# The problem
Each record beneath this line should be returned exactly as it is.

# Stored data
- - - - - - -

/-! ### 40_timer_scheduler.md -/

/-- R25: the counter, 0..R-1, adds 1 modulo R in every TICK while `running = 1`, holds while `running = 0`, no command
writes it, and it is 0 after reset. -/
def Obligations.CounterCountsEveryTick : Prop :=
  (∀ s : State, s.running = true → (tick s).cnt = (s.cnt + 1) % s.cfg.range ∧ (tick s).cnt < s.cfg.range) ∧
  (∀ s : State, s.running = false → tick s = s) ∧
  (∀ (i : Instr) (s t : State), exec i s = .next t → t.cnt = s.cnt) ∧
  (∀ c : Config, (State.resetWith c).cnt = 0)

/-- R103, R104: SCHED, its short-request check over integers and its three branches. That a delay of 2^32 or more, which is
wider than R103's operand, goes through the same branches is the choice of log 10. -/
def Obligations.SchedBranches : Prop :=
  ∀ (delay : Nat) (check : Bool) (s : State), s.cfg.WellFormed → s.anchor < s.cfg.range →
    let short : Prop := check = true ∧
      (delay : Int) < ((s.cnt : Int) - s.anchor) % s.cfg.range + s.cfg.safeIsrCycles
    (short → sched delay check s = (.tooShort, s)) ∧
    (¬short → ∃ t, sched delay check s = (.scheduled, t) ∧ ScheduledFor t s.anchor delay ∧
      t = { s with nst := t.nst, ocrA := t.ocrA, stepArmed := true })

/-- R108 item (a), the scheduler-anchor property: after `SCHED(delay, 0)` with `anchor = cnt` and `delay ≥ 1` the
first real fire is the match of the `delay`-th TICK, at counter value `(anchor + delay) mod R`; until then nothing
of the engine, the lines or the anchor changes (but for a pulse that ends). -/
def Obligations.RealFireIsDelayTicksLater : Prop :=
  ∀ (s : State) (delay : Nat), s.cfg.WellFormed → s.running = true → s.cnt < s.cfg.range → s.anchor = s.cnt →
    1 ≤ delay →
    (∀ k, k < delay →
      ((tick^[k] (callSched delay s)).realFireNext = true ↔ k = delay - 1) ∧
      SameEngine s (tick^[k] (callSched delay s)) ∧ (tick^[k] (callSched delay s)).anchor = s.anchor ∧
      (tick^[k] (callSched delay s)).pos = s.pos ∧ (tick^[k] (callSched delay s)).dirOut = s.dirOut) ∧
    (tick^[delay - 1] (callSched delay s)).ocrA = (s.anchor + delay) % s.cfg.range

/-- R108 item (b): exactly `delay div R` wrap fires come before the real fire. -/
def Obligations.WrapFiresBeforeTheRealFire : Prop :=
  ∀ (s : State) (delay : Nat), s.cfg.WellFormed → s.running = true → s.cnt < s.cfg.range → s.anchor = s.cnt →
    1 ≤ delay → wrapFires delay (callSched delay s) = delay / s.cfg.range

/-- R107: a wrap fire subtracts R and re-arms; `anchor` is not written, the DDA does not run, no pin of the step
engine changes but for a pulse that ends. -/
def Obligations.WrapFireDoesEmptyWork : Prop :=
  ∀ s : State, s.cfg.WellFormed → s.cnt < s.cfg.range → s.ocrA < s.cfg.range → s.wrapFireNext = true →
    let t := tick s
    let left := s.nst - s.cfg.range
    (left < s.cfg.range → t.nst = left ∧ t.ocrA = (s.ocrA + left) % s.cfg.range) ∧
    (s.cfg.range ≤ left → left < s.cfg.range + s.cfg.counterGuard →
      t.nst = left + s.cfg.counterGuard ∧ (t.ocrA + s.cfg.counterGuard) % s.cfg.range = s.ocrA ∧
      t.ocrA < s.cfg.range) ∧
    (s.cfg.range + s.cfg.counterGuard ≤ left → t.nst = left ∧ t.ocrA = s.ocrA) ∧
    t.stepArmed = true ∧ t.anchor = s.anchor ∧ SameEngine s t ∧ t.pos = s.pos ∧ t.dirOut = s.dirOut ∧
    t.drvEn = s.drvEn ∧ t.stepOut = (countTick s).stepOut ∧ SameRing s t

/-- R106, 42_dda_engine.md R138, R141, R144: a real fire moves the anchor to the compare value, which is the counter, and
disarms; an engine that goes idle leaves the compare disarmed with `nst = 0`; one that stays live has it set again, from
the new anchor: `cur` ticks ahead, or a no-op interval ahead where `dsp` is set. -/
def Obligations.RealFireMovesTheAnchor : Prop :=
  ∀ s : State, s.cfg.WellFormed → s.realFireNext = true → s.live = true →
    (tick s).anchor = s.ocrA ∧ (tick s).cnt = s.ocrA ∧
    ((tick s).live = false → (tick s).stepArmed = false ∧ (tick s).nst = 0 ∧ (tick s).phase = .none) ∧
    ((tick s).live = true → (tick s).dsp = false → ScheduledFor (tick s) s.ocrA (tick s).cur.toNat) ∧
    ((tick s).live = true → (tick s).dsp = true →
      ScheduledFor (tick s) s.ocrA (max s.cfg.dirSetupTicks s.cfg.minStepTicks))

- - - - - - -

# Written solution
/-! ### 40_timer_scheduler.md -/

/-- R25: the counter, 0..R-1, adds 1 modulo R in every TICK while `running = 1`, holds while `running = 0`, no command
writes it, and it is 0 after reset. -/
def Obligations.CounterCountsEveryTick : Prop :=
  (∀ s : State, s.running = true → (tick s).cnt = (s.cnt + 1) % s.cfg.range ∧ (tick s).cnt < s.cfg.range) ∧
  (∀ s : State, s.running = false → tick s = s) ∧
  (∀ (i : Instr) (s t : State), exec i s = .next t → t.cnt = s.cnt) ∧
  (∀ c : Config, (State.resetWith c).cnt = 0)

/-- R103, R104: SCHED, its short-request check over integers and its three branches. That a delay of 2^32 or more, which is
wider than R103's operand, goes through the same branches is the choice of log 10. -/
def Obligations.SchedBranches : Prop :=
  ∀ (delay : Nat) (check : Bool) (s : State), s.cfg.WellFormed → s.anchor < s.cfg.range →
    let short : Prop := check = true ∧
      (delay : Int) < ((s.cnt : Int) - s.anchor) % s.cfg.range + s.cfg.safeIsrCycles
    (short → sched delay check s = (.tooShort, s)) ∧
    (¬short → ∃ t, sched delay check s = (.scheduled, t) ∧ ScheduledFor t s.anchor delay ∧
      t = { s with nst := t.nst, ocrA := t.ocrA, stepArmed := true })

/-- R108 item (a), the scheduler-anchor property: after `SCHED(delay, 0)` with `anchor = cnt` and `delay ≥ 1` the
first real fire is the match of the `delay`-th TICK, at counter value `(anchor + delay) mod R`; until then nothing
of the engine, the lines or the anchor changes (but for a pulse that ends). -/
def Obligations.RealFireIsDelayTicksLater : Prop :=
  ∀ (s : State) (delay : Nat), s.cfg.WellFormed → s.running = true → s.cnt < s.cfg.range → s.anchor = s.cnt →
    1 ≤ delay →
    (∀ k, k < delay →
      ((tick^[k] (callSched delay s)).realFireNext = true ↔ k = delay - 1) ∧
      SameEngine s (tick^[k] (callSched delay s)) ∧ (tick^[k] (callSched delay s)).anchor = s.anchor ∧
      (tick^[k] (callSched delay s)).pos = s.pos ∧ (tick^[k] (callSched delay s)).dirOut = s.dirOut) ∧
    (tick^[delay - 1] (callSched delay s)).ocrA = (s.anchor + delay) % s.cfg.range

/-- R108 item (b): exactly `delay div R` wrap fires come before the real fire. -/
def Obligations.WrapFiresBeforeTheRealFire : Prop :=
  ∀ (s : State) (delay : Nat), s.cfg.WellFormed → s.running = true → s.cnt < s.cfg.range → s.anchor = s.cnt →
    1 ≤ delay → wrapFires delay (callSched delay s) = delay / s.cfg.range

/-- R107: a wrap fire subtracts R and re-arms; `anchor` is not written, the DDA does not run, no pin of the step
engine changes but for a pulse that ends. -/
def Obligations.WrapFireDoesEmptyWork : Prop :=
  ∀ s : State, s.cfg.WellFormed → s.cnt < s.cfg.range → s.ocrA < s.cfg.range → s.wrapFireNext = true →
    let t := tick s
    let left := s.nst - s.cfg.range
    (left < s.cfg.range → t.nst = left ∧ t.ocrA = (s.ocrA + left) % s.cfg.range) ∧
    (s.cfg.range ≤ left → left < s.cfg.range + s.cfg.counterGuard →
      t.nst = left + s.cfg.counterGuard ∧ (t.ocrA + s.cfg.counterGuard) % s.cfg.range = s.ocrA ∧
      t.ocrA < s.cfg.range) ∧
    (s.cfg.range + s.cfg.counterGuard ≤ left → t.nst = left ∧ t.ocrA = s.ocrA) ∧
    t.stepArmed = true ∧ t.anchor = s.anchor ∧ SameEngine s t ∧ t.pos = s.pos ∧ t.dirOut = s.dirOut ∧
    t.drvEn = s.drvEn ∧ t.stepOut = (countTick s).stepOut ∧ SameRing s t

/-- R106, 42_dda_engine.md R138, R141, R144: a real fire moves the anchor to the compare value, which is the counter, and
disarms; an engine that goes idle leaves the compare disarmed with `nst = 0`; one that stays live has it set again, from
the new anchor: `cur` ticks ahead, or a no-op interval ahead where `dsp` is set. -/
def Obligations.RealFireMovesTheAnchor : Prop :=
  ∀ s : State, s.cfg.WellFormed → s.realFireNext = true → s.live = true →
    (tick s).anchor = s.ocrA ∧ (tick s).cnt = s.ocrA ∧
    ((tick s).live = false → (tick s).stepArmed = false ∧ (tick s).nst = 0 ∧ (tick s).phase = .none) ∧
    ((tick s).live = true → (tick s).dsp = false → ScheduledFor (tick s) s.ocrA (tick s).cur.toNat) ∧
    ((tick s).live = true → (tick s).dsp = true →
      ScheduledFor (tick s) s.ocrA (max s.cfg.dirSetupTicks s.cfg.minStepTicks))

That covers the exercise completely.